_TASK PROMPT_
Wherever the word "words" turns up in a line of the entries, copy that line.

_MATERIAL PROVIDED_
@[simp] theorem pmcAdd_gradeX (s : State) (ev k : Nat) (t : Attrs) : (pmcAdd s ev k t).gradeX = s.gradeX := by
  unfold pmcAdd; split
  · rfl
  · refine foldl_keeps (·.gradeX) _ (fun s n => ?_) _ s
    split
    · exact pmcBump_gradeX s n k
    · rfl
@[simp] theorem pmcAdd_clk (s : State) (ev k : Nat) (t : Attrs) : (pmcAdd s ev k t).clk = s.clk := by
  unfold pmcAdd; split
  · rfl
  · refine foldl_keeps (·.clk) _ (fun s n => ?_) _ s
    split
    · exact pmcBump_clk s n k
    · rfl
@[simp] theorem pmcAdd_com (s : State) (ev k : Nat) (t : Attrs) : (pmcAdd s ev k t).com = s.com := by
  unfold pmcAdd; split
  · rfl
  · refine foldl_keeps (·.com) _ (fun s n => ?_) _ s
    split
    · exact pmcBump_com s n k
    · rfl
@[simp] theorem pmcAdd_log (s : State) (ev k : Nat) (t : Attrs) : (pmcAdd s ev k t).log = s.log := by
  unfold pmcAdd; split
  · rfl
  · refine foldl_keeps (·.log) _ (fun s n => ?_) _ s
    split
    · exact pmcBump_log s n k
    · rfl
@[simp] theorem pmcAdd_hpt (s : State) (ev k : Nat) (t : Attrs) : (pmcAdd s ev k t).hpt = s.hpt := by
  unfold pmcAdd; split
  · rfl
  · refine foldl_keeps (·.hpt) _ (fun s n => ?_) _ s
    split
    · exact pmcBump_hpt s n k
    · rfl
@[simp] theorem pmcAdd_pages (s : State) (ev k : Nat) (t : Attrs) : (pmcAdd s ev k t).pages = s.pages := by
  unfold pmcAdd; split
  · rfl
  · refine foldl_keeps (·.pages) _ (fun s n => ?_) _ s
    split
    · exact pmcBump_pages s n k
    · rfl
@[simp] theorem pmcAdd_status (s : State) (ev k : Nat) (t : Attrs) : (pmcAdd s ev k t).status = s.status := by
  unfold pmcAdd; split
  · rfl
  · refine foldl_keeps (·.status) _ (fun s n => ?_) _ s
    split
    · exact pmcBump_status s n k
    · rfl
@[simp] theorem pmcAdd_mem (s : State) (ev k : Nat) (t : Attrs) : (pmcAdd s ev k t).mem = s.mem := by
  unfold pmcAdd; split
  · rfl
  · refine foldl_keeps (·.mem) _ (fun s n => ?_) _ s
    split
    · exact pmcBump_mem s n k
    · rfl
@[simp] theorem pmcAdd_fab (s : State) (ev k : Nat) (t : Attrs) : (pmcAdd s ev k t).fab = s.fab := by
  unfold pmcAdd; split
  · rfl
  · refine foldl_keeps (·.fab) _ (fun s n => ?_) _ s
    split
    · exact pmcBump_fab s n k
    · rfl
@[simp] theorem pmcAdd_sch (s : State) (ev k : Nat) (t : Attrs) : (pmcAdd s ev k t).sch = s.sch := by
  unfold pmcAdd; split
  · rfl
  · refine foldl_keeps (·.sch) _ (fun s n => ?_) _ s
    split
    · exact pmcBump_sch s n k
    · rfl
@[simp] theorem pmcAdd_sec (s : State) (ev k : Nat) (t : Attrs) : (pmcAdd s ev k t).sec = s.sec := by
  unfold pmcAdd; split
  · rfl
  · refine foldl_keeps (·.sec) _ (fun s n => ?_) _ s
    split
    · exact pmcBump_sec s n k
    · rfl
@[simp] theorem pmcAdd_pwr (s : State) (ev k : Nat) (t : Attrs) : (pmcAdd s ev k t).pwr = s.pwr := by
  unfold pmcAdd; split
  · rfl
  · refine foldl_keeps (·.pwr) _ (fun s n => ?_) _ s
    split
    · exact pmcBump_pwr s n k
    · rfl
@[simp] theorem pmcAdd_frs (s : State) (ev k : Nat) (t : Attrs) : (pmcAdd s ev k t).frs = s.frs := by
  unfold pmcAdd; split
  · rfl
  · refine foldl_keeps (·.frs) _ (fun s n => ?_) _ s
    split
    · exact pmcBump_frs s n k
    · rfl
@[simp] theorem pmcAdd_slv (s : State) (ev k : Nat) (t : Attrs) : (pmcAdd s ev k t).slv = s.slv := by
  unfold pmcAdd; split
  · rfl
  · refine foldl_keeps (·.slv) _ (fun s n => ?_) _ s
    split
    · exact pmcBump_slv s n k
    · rfl
@[simp] theorem pmcAdd_lys (s : State) (ev k : Nat) (t : Attrs) : (pmcAdd s ev k t).lys = s.lys := by
  unfold pmcAdd; split
  · rfl
  · refine foldl_keeps (·.lys) _ (fun s n => ?_) _ s
    split
    · exact pmcBump_lys s n k
    · rfl
@[simp] theorem pmcAdd_cam (s : State) (ev k : Nat) (t : Attrs) : (pmcAdd s ev k t).cam = s.cam := by
  unfold pmcAdd; split
  · rfl
  · refine foldl_keeps (·.cam) _ (fun s n => ?_) _ s
    split
    · exact pmcBump_cam s n k
    · rfl
@[simp] theorem pmcAdd_vsn (s : State) (ev k : Nat) (t : Attrs) : (pmcAdd s ev k t).vsn = s.vsn := by
  unfold pmcAdd; split
  · rfl
  · refine foldl_keeps (·.vsn) _ (fun s n => ?_) _ s
    split
    · exact pmcBump_vsn s n k
    · rfl
@[simp] theorem pmcAdd_syn (s : State) (ev k : Nat) (t : Attrs) : (pmcAdd s ev k t).syn = s.syn := by
  unfold pmcAdd; split
  · rfl
  · refine foldl_keeps (·.syn) _ (fun s n => ?_) _ s
    split
    · exact pmcBump_syn s n k
    · rfl
@[simp] theorem pmcAdd_trk (s : State) (ev k : Nat) (t : Attrs) : (pmcAdd s ev k t).trk = s.trk := by
  unfold pmcAdd; split
  · rfl
  · refine foldl_keeps (·.trk) _ (fun s n => ?_) _ s
    split
    · exact pmcBump_trk s n k
    · rfl
@[simp] theorem pmcAdd_vw (s : State) (ev k : Nat) (t : Attrs) : (pmcAdd s ev k t).vw = s.vw := by
  unfold pmcAdd; split
  · rfl
  · refine foldl_keeps (·.vw) _ (fun s n => ?_) _ s
    split
    · exact pmcBump_vw s n k
    · rfl
@[simp] theorem pmcAdd_vrs (s : State) (ev k : Nat) (t : Attrs) : (pmcAdd s ev k t).vrs = s.vrs := by
  unfold pmcAdd; split
  · rfl
  · refine foldl_keeps (·.vrs) _ (fun s n => ?_) _ s
    split
    · exact pmcBump_vrs s n k
    · rfl
@[simp] theorem pmcAdd_free (s : State) (ev k : Nat) (t : Attrs) : (pmcAdd s ev k t).free = s.free := by
  unfold pmcAdd; split
  · rfl
  · refine foldl_keeps (·.free) _ (fun s n => ?_) _ s
    split
    · exact pmcBump_free s n k
    · rfl
@[simp] theorem pmcAdd_pending (s : State) (ev k : Nat) (t : Attrs) : (pmcAdd s ev k t).pending = s.pending := by
  unfold pmcAdd; split
  · rfl
  · refine foldl_keeps (·.pending) _ (fun s n => ?_) _ s
    split
    · exact pmcBump_pending s n k
    · rfl
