-- ==== Sys2Proof/Tests/Slice0.lean ====
section
/-! SUPPORT. The model's own tests: the well-formedness check, instruction words written out from R210 and R552, single steps whose
results follow from the spec's rules, and for each statement of Certificates/Slice0 a state and operands that meet its hypotheses. -/

namespace Sys2Proof.Tests
open Sys2Proof.Machine

/-! ## Well-formedness -/

theorem test_wr_of_31_bytes : (Instr.wr 0 0 false (List.replicate 31 (0, false))).check = some .burstLength := by decide
theorem test_wr_of_32_bytes : (Instr.wr 0 0 false (List.replicate 32 (0, false))).wf = true := by decide
theorem test_mwr_bl32_of_32_bytes : (Instr.mwr 0 0 true (List.replicate 32 (0, true))).check = some .burstLength := by decide
theorem test_page_write_past_the_end : (Instr.commandPageWrite 0 0xFFFF [(1, true), (2, true)]).check = some .pageOverrun := by decide
theorem test_page_write_at_the_end : (Instr.commandPageWrite 0 0xFFFF [(1, true)]).wf = true := by decide
theorem test_hpd_short_edid : (Instr.hpd (List.replicate 16 0) (List.replicate 127 0)).check = some .auxLength := by decide
theorem test_ill_formed_burst_stops : exec (.wr 0 0 false []) State.reset = .fault (.illFormed "WR") := rfl

/-! ## Instruction words (R210, R552): CLASS, FN, D, A, B, C, written out -/

theorem test_word_add : sliverDecode 5 0b0001_000000_00011_00001_00010_0000000#32 = some (.add 5 3 1 2) := by decide
theorem test_word_nop : sliverDecode 5 0b0000_000001_00000_00000_00000_0000000#32 = some (.nop 5) := by decide
theorem test_word_alui_min : sliverDecode 5 0b0010_001110_00100_00101_111111111111#32 = some (.alui 5 .min 4 5 0xFFF) := by decide
theorem test_word_lui : sliverDecode 5 0b0010_100000_00100_00000_000000000001#32 = some (.lui 5 4 1) := by decide
theorem test_word_blt : sliverDecode 5 0b0011_000010_00001_00010_111111111110#32 = some (.blt 5 1 2 0xFFE) := by decide
theorem test_word_sw : sliverDecode 5 0b0100_001010_00111_00001_000000000100#32 = some (.sw 5 7 1 4) := by decide
theorem test_word_vdot8u : sliverDecode 5 0b0101_010001_00001_00010_00011_0000101#32 = some (.vdot8u 5 1 2 3 5) := by decide
theorem test_word_vqnt : sliverDecode 5 0b0110_010000_00001_00010_00011_0000000#32 = some (.vqnt 5 1 2 3 0) := by decide
theorem test_word_vscat : sliverDecode 5 0b0111_000011_00001_00010_000000001000#32 = some (.vscat 5 1 2 8) := by decide
theorem test_word_vscat_d31 : sliverDecode 5 0b0111_000011_11111_00010_000000001000#32 = none := by decide
theorem test_word_rmini : sliverDecode 5 0b1000_000101_00001_00010_00000_0000000#32 = some (.rmini 5 1 2) := by decide
theorem test_word_get : sliverDecode 5 0b1001_000000_00001_00010_00011_0000100#32 = some (.get 5 1 2 3 4) := by decide
theorem test_word_get_b31 : sliverDecode 5 0b1001_000000_00001_00010_11111_0000100#32 = none := by decide
theorem test_word_send : sliverDecode 5 0b1010_000000_00000_00010_00011_0000000#32 = some (.send 5 2 3) := by decide
theorem test_word_tcontrib : sliverDecode 5 0b1011_000000_00000_00010_00000_0000000#32 = some (.tcontrib 5 2) := by decide
theorem test_word_unext : sliverDecode 5 0b1100_000000_00001_00000_00000_0000000#32 = some (.unext 5 1) := by decide
theorem test_word_class_13 : sliverDecode 5 0b1101_000000_00000_00000_00000_0000000#32 = none := by decide
theorem test_word_alu_fn_20 : sliverDecode 5 0b0001_010100_00000_00000_00000_0000000#32 = none := by decide

/-! ## States for tests -/

/-- The state after a command, or the reset state where it does not complete. -/
def after (o : Out) : State := match o with | .next t => t | _ => State.reset

/-- A leaf of squad 0 with engine 0 as the whole plan. -/
def tLeaf : Huddle := ⟨0, 0xFF, false, false, 0, 0, 0, 1, 1, 0, 0, 64⟩
def tPlan : Plan := { huddles := [tLeaf] }

/-- The part in its run phase, with that plan in force and what huddle 0 runs. -/
def tState (r : HuddleRun) : State :=
  { fab := { plan := tPlan, inForce := true }, sch := { hud := [(0, r)] }, pwr := { phase := .run, porN := true } }

/-- Registers in force that hold other than their reset values. -/
def tRegs (l : List (Nat × Word)) : Map Word := l.foldl (fun m e => Map.set m e.1 e.2) []

/-- A sliver job on core 0, the core with its record, and the state that runs them. -/
def tJob : Job := { kind := 1, ctx := 0, huddle := 0, desc := 0, cores := [0], rowN := 3, chunk := 1 }
def tRun (c : Core) : State :=
  { tState { group := [tJob] } with slv := { cores := [(0, { c with active := true, huddle := 0 })] } }

/-! ## Single steps -/

theorem test_add_wraps :
    ((coreOf (after (exec (.add 0 3 1 2) (tRun { s := [(1, 0xFFFFFFFF), (2, 2)] }))) 0).sget 3) = 1 := by decide
theorem test_add_to_s0_is_discarded :
    ((coreOf (after (exec (.add 0 0 1 2) (tRun { s := [(1, 5), (2, 2)] }))) 0).sget 0) = 0 := by decide
theorem test_adds_clamps :
    ((coreOf (after (exec (.adds 0 3 1 2) (tRun { s := [(1, 0x7FFFFFFF), (2, 2)] }))) 0).sget 3) = 0x7FFFFFFF := by decide
theorem test_mulh_is_signed :
    ((coreOf (after (exec (.mulh 0 3 1 1) (tRun { s := [(1, 0xFFFFFFFF)] }))) 0).sget 3) = 0 := by decide
theorem test_lb_extends_the_sign :
    ((coreOf (after (exec (.lb 0 3 0 0x100) (tRun { loc := [(0x100, 0x80)] }))) 0).sget 3) = 0xFFFFFF80 := by decide
theorem test_loop_branches_while_not_zero :
    (coreOf (after (exec (.loop 0 1 0xFFF) (tRun { s := [(1, 2)], pc := 7 }))) 0).pc = 6 := by decide
theorem test_loop_falls_through_at_zero :
    (coreOf (after (exec (.loop 0 1 0xFFF) (tRun { s := [(1, 1)], pc := 7 }))) 0).pc = 8 := by decide
theorem test_store_to_the_control_window_faults :
    (hudOf (after (exec (.sw 0 1 2 0) (tRun { s := [(2, 0x4000)] }))) 0).group = [] := by decide

/-- R318, R320: ON at step 5 with the last step 9; PULSE of width 6 ends at the last step; a word beyond LENGTH is OFF. -/
theorem test_resolve_on : resolveWord (1 + 4 * 5) 6 9 false = [(5, true)] := by decide
theorem test_resolve_pulse_is_cut : resolveWord (2 + 4 * 5) 6 9 false = [(5, true), (9, false)] := by decide
theorem test_resolve_off : resolveWord 0 6 9 true = [(0, false)] := by decide

/-- R326: a channel without a transition sends 48 zero bits; one with ON at step 5 has STEP 5, LEVEL 1 and VALID in slot 0. -/
theorem test_channel_bits : channelBits [] = 0 ∧ channelBits [(5, true)] = 5 + 2 ^ 19 + 2 ^ 20 := by decide

/-- The check value of the CRC-32 of IEEE 802.3 over "123456789". -/
theorem test_crc32 : crc32 [0x31, 0x32, 0x33, 0x34, 0x35, 0x36, 0x37, 0x38, 0x39] = 0xCBF43926 := by decide +kernel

_ANSWER TO THIS PROBLEM_
/-! SUPPORT. The model's own tests: the well-formedness check, instruction words written out from R210 and R552, single steps whose
/-! ## Instruction words (R210, R552): CLASS, FN, D, A, B, C, written out -/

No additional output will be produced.